Exercise goal: From the entries, copy each line that includes "setWidth".

** Recorded information follows **

-- ==== Sys2Proof/Decode.lean ====
section
/-! DEFINITION. Decoding and encoding of command words (spec/30_encoding.md R46 to R53). A command is one 16-bit word
that moves whole (20_memory.md R37), so the decoder reads a word and no byte order arises. -/

namespace Sys2Proof

/-- Why a word is illegal (30_encoding.md R49). Every reason gives the same exception (60_exceptions.md R86). -/
inductive DecodeError where
  /-- `RSV ≠ 0` -/
  | reservedField
  /-- `OP` is 0x0 or 0x6 to 0xF -/
  | reservedOp
  /-- `OP` is 0x1 to 0x4 and `ARG ≠ 0` -/
  | nonzeroArg
deriving DecidableEq, Repr

/-- `OP = word[3:0]` (R46). -/
def opField (w : CmdWord) : BitVec 4 := w.extractLsb' 0 4

/-- `RSV = word[7:4]` (R46). -/
def rsvField (w : CmdWord) : BitVec 4 := w.extractLsb' 4 4

/-- `ARG = word[15:8]` (R46). -/
def argField (w : CmdWord) : BitVec 8 := w.extractLsb' 8 8

/-- A command that takes no operand: `ARG` must be 0 (R49). -/
def decodeNoArg (i : Instr) (w : CmdWord) : Except DecodeError Instr :=
  if argField w = 0 then .ok i else .error .nonzeroArg

/-- The decode of `accept(word)` (R52): total on every word. -/
def decode (w : CmdWord) : Except DecodeError Instr :=
  if rsvField w ≠ 0 then .error .reservedField
  else if opField w = 0x1 then decodeNoArg .pdown w
  else if opField w = 0x2 then decodeNoArg .pup w
  else if opField w = 0x3 then decodeNoArg .ready w
  else if opField w = 0x4 then decodeNoArg .read w
  else if opField w = 0x5 then .ok (.setgain ((argField w).setWidth 32))
  else .error .reservedOp

/-- The word layout of R46: `ARG : RSV : OP` with `RSV = 0`. -/
def packWord (arg : BitVec 8) (op : BitVec 4) : CmdWord := arg ++ (0#4 ++ op)

/-- The word of a well-formed command (R48). -/
def encode : Instr → CmdWord
  | .pdown => packWord 0 0x1
  | .pup => packWord 0 0x2
  | .ready => packWord 0 0x3
  | .read => packWord 0 0x4
  | .setgain code => packWord (code.setWidth 8) 0x5

/-- The command word whose bits the opcode table numbers: `nbits` bits of `w`, every bit above them 0. Every command is
16 bits (R46), so a number that does not fit 16 bits is no command word. -/
def tableWord (nbits w : Nat) : Option CmdWord :=
  if w % 2 ^ nbits < 2 ^ 16 then some (BitVec.ofNat 16 (w % 2 ^ nbits)) else none

/-- The host's question: the command the decoder reads from a word of the opcode table. -/
def decodeTableWord (nbits w : Nat) : Option Instr :=
  match tableWord nbits w with
  | none => none
  | some word =>
    match decode word with
    | .ok i => some i
    | .error _ => none

end Sys2Proof
end

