-- ==== Sys2Proof/Laws/Decode.lean ====
section
/-! SUPPORT. The fields of a command word as numbers (spec/30_encoding.md R46), and the word a command is packed into. -/

namespace Sys2Proof

theorem opField_toNat (w : CmdWord) : (opField w).toNat = w.toNat % 16 := by simp [opField]

theorem rsvField_toNat (w : CmdWord) : (rsvField w).toNat = w.toNat / 16 % 16 := by
  simp [rsvField, Nat.shiftRight_eq_div_pow]

theorem argField_toNat (w : CmdWord) : (argField w).toNat = w.toNat / 256 := by
  have := w.isLt
  simp only [argField, BitVec.extractLsb'_toNat, Nat.shiftRight_eq_div_pow]
  omega

theorem packWord_toNat (arg : BitVec 8) (op : BitVec 4) : (packWord arg op).toNat = 256 * arg.toNat + op.toNat := by
  have ho := op.isLt
  simp only [packWord, BitVec.toNat_append]
  have h : (0#4).toNat <<< 4 ||| op.toNat = op.toNat := by simp
  rw [h, ← Nat.shiftLeft_add_eq_or_of_lt (by omega), Nat.shiftLeft_eq]
  omega

/-- A word is its three fields. -/
theorem word_eq_of_fields {w : CmdWord} {arg : BitVec 8} {op : BitVec 4} (hr : rsvField w = 0) (ha : argField w = arg)
    (ho : opField w = op) : packWord arg op = w := by
  apply BitVec.eq_of_toNat_eq
  have h1 := rsvField_toNat w
  rw [hr] at h1
  rw [packWord_toNat, ← ha, ← ho, argField_toNat, opField_toNat]
  simp at h1
  omega

theorem rsvField_packWord (arg : BitVec 8) (op : BitVec 4) : rsvField (packWord arg op) = 0 := by
  apply BitVec.eq_of_toNat_eq
  have := op.isLt
  rw [rsvField_toNat, packWord_toNat]
  simp
  omega

theorem opField_packWord (arg : BitVec 8) (op : BitVec 4) : opField (packWord arg op) = op := by
  apply BitVec.eq_of_toNat_eq
  have := op.isLt
  rw [opField_toNat, packWord_toNat]
  omega

theorem argField_packWord (arg : BitVec 8) (op : BitVec 4) : argField (packWord arg op) = arg := by
  apply BitVec.eq_of_toNat_eq
  have := op.isLt
  rw [argField_toNat, packWord_toNat]
  omega

end Sys2Proof
end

** End of Recorded information **

Solution:
  else if opField w = 0x5 then .ok (.setgain ((argField w).setWidth 32))
  | .setgain code => packWord (code.setWidth 8) 0x5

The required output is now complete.